> _What the exercise asks_: Wherever a line below holds the word "Instr", copy that line.

*** Data extracts ***

-- ==== Sys2Proof/WellFormed.lean ====
section
/-! DEFINITION. Which commands exist: the legal operand ranges of 30_encoding.md R78 with the three conditions a
mask cannot express (R83, R84, R86; the last is in the type of RDSR's operand). -/

namespace Sys2Proof

/-- An unsigned 16-bit immediate (R71, R78). -/
abbrev fitsImm (v : Nat) : Prop := v < 65536

/-- A 4-bit matrix dimension (R73). -/
abbrev fitsDim (v : Nat) : Prop := v < 16

/-- A bit count of 1 to 16 (R72). -/
abbrev fitsCount (v : Nat) : Prop := 1 ≤ v ∧ v ≤ 16

/-- The command's operands are in their legal ranges: exactly the commands that have a word (R80). -/
def Instr.wellFormed : Instr → Bool
  | .clr _ => true
  | .push _ lit => decide (fitsCount lit.length)
  | .mov _ _ => true
  | .len _ => true
  | .read _ off cnt => decide (fitsImm off ∧ fitsCount cnt)
  | .rdsr _ => true
  | .mmul _ _ _ m n k p => decide (fitsDim m ∧ fitsDim n ∧ fitsDim k ∧ fitsDim p)
  | .ldg _ => true
  | .ldht _ => true
  | .encb _ _ => true
  | .enc _ _ => true
  | .decb _ _ => true
  | .dec _ _ => true
  | .pad _ _ multiple => decide (1 ≤ multiple ∧ fitsImm multiple)
  | .trunc _ _ n => decide (fitsImm n)
  | .noise _ _ k => decide (fitsImm k)
  | .flip _ _ idx => decide (fitsImm idx)
  | .run _ _ k => decide (fitsImm k)
  | .cmp _ _ => true

/-- `Instr.wellFormed` as a proposition. -/
abbrev Instr.WellFormed (i : Instr) : Prop := i.wellFormed = true

end Sys2Proof
end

***

> _Problem solution_:
def Instr.wellFormed : Instr → Bool
/-- `Instr.wellFormed` as a proposition. -/
abbrev Instr.WellFormed (i : Instr) : Prop := i.wellFormed = true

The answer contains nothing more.